> **What the exercise asks**: For the records that follow, give the number of lines in which the word "true" occurs, with nothing added.

Collection entries:
=-=-=

-- ==== Sys2Proof/Machine/Flags.lean ====
section
/-! DEFINITION. Offering records to the three queues, with the flags that tell of a record that found no room: alarm-lost,
state-lost, overrun, and the backlog (R82, R87, R88, R155, R157, R158), and the release of a RETIRING bank (R168). -/

namespace Sys2Proof.Machine

/-- A record of the multiframe under way. -/
def State.record (s : State) (line : Option LineNo) (p : Payload) : Record :=
  { line := line, stamp := s.stamp, alarmLost := false, payload := p }

/-- Offers an ALARM record: kept with the alarm-lost flag, which is then cleared, or discarded with the flag set (R157). -/
def offerAlarm (line : Option LineNo) (p : Payload) (s : State) : State :=
  if s.report.alarm.length < alarmCapacity then
    { s with report := { s.report with
        alarm := s.report.alarm ++ [{ s.record line p with alarmLost := s.report.alarmLost }], alarmLost := false } }
  else { s with report := { s.report with alarmLost := true } }

/-- Offers a REPLY record: kept, or discarded when the queue is full (R157). -/
def offerReply (line : Option LineNo) (p : Payload) (s : State) : State :=
  if s.report.reply.length < replyCapacity then
    { s with report := { s.report with reply := s.report.reply ++ [s.record line p] } }
  else s

/-- Puts a record at the back of the SIGNAL queue. -/
def pushSignal (r : Record) (s : State) : State :=
  { s with report := { s.report with signal := s.report.signal ++ [r] } }

/-- A SIGNAL record of the line would be kept: the queue has room and the line has no backlog (R158). -/
def State.signalKeeps (s : State) (l : LineNo) : Bool :=
  s.report.signal.length < signalCapacity && !(s.line l).backlog

/-- Offers a STATE record; one that is not kept sets the state-lost flag (R4, R158). Its stamp is that of the change, as R4
gives it, for every cause (the model's choice against R39, notes/assumptions/29.md). -/
def offerState (l : LineNo) (new old : LineState) (cause : Cause) (s : State) : State :=
  if s.signalKeeps l then pushSignal (s.record (some l) (.state new old cause)) s
  else modLine l (fun c => { c with stateLost := true }) s

/-- The record of a due item, carrying the overrun flag (R87, R88). -/
def itemRecord (l : LineNo) (overrun : Bool) : DueItem → Record
  | .string reason closed es => ⟨some l, closed, false, .digits overrun reason es⟩
  | .single made e => ⟨some l, made, false, .digit overrun e⟩

/-- The record of an item is kept: it takes the overrun flag away (R88). -/
def keepItem (l : LineNo) (item : DueItem) (s : State) : State :=
  pushSignal (itemRecord l (s.line l).overrun item) (modLine l (fun c => { c with overrun := false }) s)

/-- Offers the record of an item that has become due: kept, or the item stays in the buffer behind the due items (R87). -/
def offerItem (l : LineNo) (item : DueItem) (s : State) : State :=
  if s.signalKeeps l then keepItem l item s
  else modLine l (fun c => { c with due := c.due ++ [item] }) s

/-- A RETIRING bank without a user becomes SHADOW, and COMMIT_DONE is offered with the stored tag (R168). -/
def releaseBank (t : TableId) (s : State) : State :=
  match (s.table t).retiringTag with
  | none => s
  | some tag =>
    if s.users t (s.activeBank t).other = 0 then
      offerReply none (.commitDone t tag) (setTable t { s.table t with retiringTag := none } s)
    else s

/-- The tables that have users, in table code order (R160). -/
def userTables : List TableId := [.profile, .tonePlan, .cadence, .faultPlan, .testPlan]

/-- The table store completes every migration whose last user has moved. It does so where that user binds the ACTIVE bank or the
test engine returns its bank, and for a command behind the command's reply (R133, R151, R168, notes/assumptions/18.md). -/
def releaseBanks (s : State) : State := userTables.foldl (fun s t => releaseBank t s) s

end Sys2Proof.Machine
end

=-=-=

> **Task solution**: 2